RECORD EXTRACTS:
-- ==== Sys2Proof/Laws/PerInstr.lean ====
section
/-!
SUPPORT. The encoding law of each constructor of `Instr`: what stands in the code for a well-formed instruction gives it back, and is no
misuse of the prefix.
-/

namespace Sys2Proof.Laws.Encoding

open Sys2Proof

set_option maxRecDepth 8000

/-- A 32-bit word that may stand in the code with the fields it has: its opcode is not XP's, and WAITC has no prefix (R71, R74). -/
def lawful : Shape → Prop
  | .word op e => op ≠ xpOpcode ∧ (op = waitcOpcode → e.xp = none)
  | .compact _ _ => True
  | .xp _ => True

/-- The law of an instruction: its opcode and fields give it back, and may stand in the code. -/
def Statement (i : Instr) : Prop := wellFormed i = true → ∀ sh, shapeOf i = some sh → instrOfShape sh = i ∧ lawful sh

/-- A word of an opcode other than XP's and WAITC's. -/
theorem of_word (i : Instr) (op : BitVec 9) (e : Enc) (hs : shapeOf i = some (.word op e)) (hi : instrOfShape (.word op e) = i)
    (hx : op ≠ xpOpcode) (hw : op ≠ waitcOpcode) : Statement i := by
  intro _ sh h
  rw [hs] at h
  cases h
  exact ⟨hi, hx, fun h => absurd h hw⟩

/-- A step has no encoding. -/
theorem of_step (i : Instr) (hs : shapeOf i = none) : Statement i := by
  intro _ sh h
  rw [hs] at h
  cases h

/-- A compact form. -/
theorem of_compact (i : Instr) (op : BitVec 4) (c : Cmp) (hs : shapeOf i = some (.compact op c))
    (hi : instrOfShape (.compact op c) = i) : Statement i := by
  intro _ sh h
  rw [hs] at h
  cases h
  exact ⟨hi, trivial⟩

/-- The map has no instruction for a reserved opcode (R80). -/
theorem reserved_not_mapped : ∀ op : BitVec 9, reservedOpcode op = true →
    (Machine.keyFind op.toNat opTable).isNone = true ∧ op ≠ xpOpcode ∧ op ≠ waitcOpcode := by
  have h : ∀ n : Fin (2 ^ 9), reservedOpcode (BitVec.ofFin n) = true →
      (Machine.keyFind (BitVec.ofFin n).toNat opTable).isNone = true ∧ BitVec.ofFin n ≠ xpOpcode ∧ BitVec.ofFin n ≠ waitcOpcode := by
    decide +kernel
  intro op
  exact h op.toFin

ABOUT THIS TASK: The output is every entry, printed exactly as it reads.

ANSWER FOR THE TASK:
-- ==== Sys2Proof/Laws/PerInstr.lean ====
section
/-!
SUPPORT. The encoding law of each constructor of `Instr`: what stands in the code for a well-formed instruction gives it back, and is no
misuse of the prefix.
-/

namespace Sys2Proof.Laws.Encoding

open Sys2Proof

set_option maxRecDepth 8000

/-- A 32-bit word that may stand in the code with the fields it has: its opcode is not XP's, and WAITC has no prefix (R71, R74). -/
def lawful : Shape → Prop
  | .word op e => op ≠ xpOpcode ∧ (op = waitcOpcode → e.xp = none)
  | .compact _ _ => True
  | .xp _ => True

/-- The law of an instruction: its opcode and fields give it back, and may stand in the code. -/
def Statement (i : Instr) : Prop := wellFormed i = true → ∀ sh, shapeOf i = some sh → instrOfShape sh = i ∧ lawful sh

/-- A word of an opcode other than XP's and WAITC's. -/
theorem of_word (i : Instr) (op : BitVec 9) (e : Enc) (hs : shapeOf i = some (.word op e)) (hi : instrOfShape (.word op e) = i)
    (hx : op ≠ xpOpcode) (hw : op ≠ waitcOpcode) : Statement i := by
  intro _ sh h
  rw [hs] at h
  cases h
  exact ⟨hi, hx, fun h => absurd h hw⟩

/-- A step has no encoding. -/
theorem of_step (i : Instr) (hs : shapeOf i = none) : Statement i := by
  intro _ sh h
  rw [hs] at h
  cases h

/-- A compact form. -/
theorem of_compact (i : Instr) (op : BitVec 4) (c : Cmp) (hs : shapeOf i = some (.compact op c))
    (hi : instrOfShape (.compact op c) = i) : Statement i := by
  intro _ sh h
  rw [hs] at h
  cases h
  exact ⟨hi, trivial⟩

/-- The map has no instruction for a reserved opcode (R80). -/
theorem reserved_not_mapped : ∀ op : BitVec 9, reservedOpcode op = true →
    (Machine.keyFind op.toNat opTable).isNone = true ∧ op ≠ xpOpcode ∧ op ≠ waitcOpcode := by
  have h : ∀ n : Fin (2 ^ 9), reservedOpcode (BitVec.ofFin n) = true →
      (Machine.keyFind (BitVec.ofFin n).toNat opTable).isNone = true ∧ BitVec.ofFin n ≠ xpOpcode ∧ BitVec.ofFin n ≠ waitcOpcode := by
    decide +kernel
  intro op
  exact h op.toFin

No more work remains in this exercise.